Залез в кокон и тоже прикинулся покойником. Сложил руки на груди, как фараон. Поднял глаза к потолку грузового отсека и лампам. Я отчетливо слышал свое дыхание внутри гроба. Итак, я покойник. Мертвец Апокалипсиса, пришедший на землю творить смуту и резню.

Вдруг меня захлестнула волна непонятного чувства.

– Начинаем декомпрессию грузового отсека. До первого запуска пять минут. Приготовиться!

Что-то вроде печали, но не совсем: какой-то спутанный комок эмоций.

Мать лежит в больничной койке с закрытыми глазами.

После бальзамирования – спит в гробу с улыбкой на лице.

Крышка кокона беззвучно задвинулась, и в миг, когда я утратил контакт с внешним миром, зашипел механизм регуляции внутреннего и внешнего давления. Мир умолк и погрузился во тьму. Наверное, то же происходит и в гробах, которые зарывают в могилы.
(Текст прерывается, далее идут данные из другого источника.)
-- ==== Sys2Proof/Machine/Unhandled.lean ====
section
/-! DEFINITION. The ten instruction types the core does not have (`30_encoding.md` R90, `60_exceptions.md` R182): each raises
UNHANDLED_INSTRUCTION with the instruction word, before any state changes. -/

namespace Sys2Proof.Machine

/-- Type 0x2: UNHANDLED_INSTRUCTION (R90). -/
def execIllegal2 (low : Imm12) (s : State) : Host.Outcome State Fault Refusal :=
  s.raiseUnhandled (encode (.illegal2 low))

/-- Type 0x3: UNHANDLED_INSTRUCTION (R90). -/
def execIllegal3 (low : Imm12) (s : State) : Host.Outcome State Fault Refusal :=
  s.raiseUnhandled (encode (.illegal3 low))

/-- Type 0x4: UNHANDLED_INSTRUCTION (R90). -/
def execIllegal4 (low : Imm12) (s : State) : Host.Outcome State Fault Refusal :=
  s.raiseUnhandled (encode (.illegal4 low))

/-- Type 0x5: UNHANDLED_INSTRUCTION (R90). -/
def execIllegal5 (low : Imm12) (s : State) : Host.Outcome State Fault Refusal :=
  s.raiseUnhandled (encode (.illegal5 low))

/-- Type 0x8: UNHANDLED_INSTRUCTION (R90). -/
def execIllegal8 (low : Imm12) (s : State) : Host.Outcome State Fault Refusal :=
  s.raiseUnhandled (encode (.illegal8 low))

/-- Type 0x9: UNHANDLED_INSTRUCTION (R90). -/
def execIllegal9 (low : Imm12) (s : State) : Host.Outcome State Fault Refusal :=
  s.raiseUnhandled (encode (.illegal9 low))

/-- Type 0xB: UNHANDLED_INSTRUCTION (R90). -/
def execIllegalB (low : Imm12) (s : State) : Host.Outcome State Fault Refusal :=
  s.raiseUnhandled (encode (.illegalB low))

/-- Type 0xC: UNHANDLED_INSTRUCTION (R90). -/
def execIllegalC (low : Imm12) (s : State) : Host.Outcome State Fault Refusal :=
  s.raiseUnhandled (encode (.illegalC low))

/-- Type 0xE: UNHANDLED_INSTRUCTION (R90). -/
def execIllegalE (low : Imm12) (s : State) : Host.Outcome State Fault Refusal :=
  s.raiseUnhandled (encode (.illegalE low))

/-- Type 0xF: UNHANDLED_INSTRUCTION (R90). -/
def execIllegalF (low : Imm12) (s : State) : Host.Outcome State Fault Refusal :=
  s.raiseUnhandled (encode (.illegalF low))

end Sys2Proof.Machine
end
Точно. Мне предоставили возможность оказаться на месте матери. Я внезапно осознал, откуда взялось странное чувство. Раз за разом при каждом сбросе я повторял обряд похорон, и теперь бессмысленный ритуал наконец обрел значение.

Кокон тихо затрещал. Оболочка заскрипела от резко упавшего давления.

– Декомпрессия завершена. Три минуты до пуска. Открыть задний люк.

Загудел мотор, а вскоре открылись замки и брюхо летающей водоросли распахнулось. Провожатого обдало воздушным потоком и, скорее всего, больно приложило, но до нас внутри коконов даже свист ветра не долетал.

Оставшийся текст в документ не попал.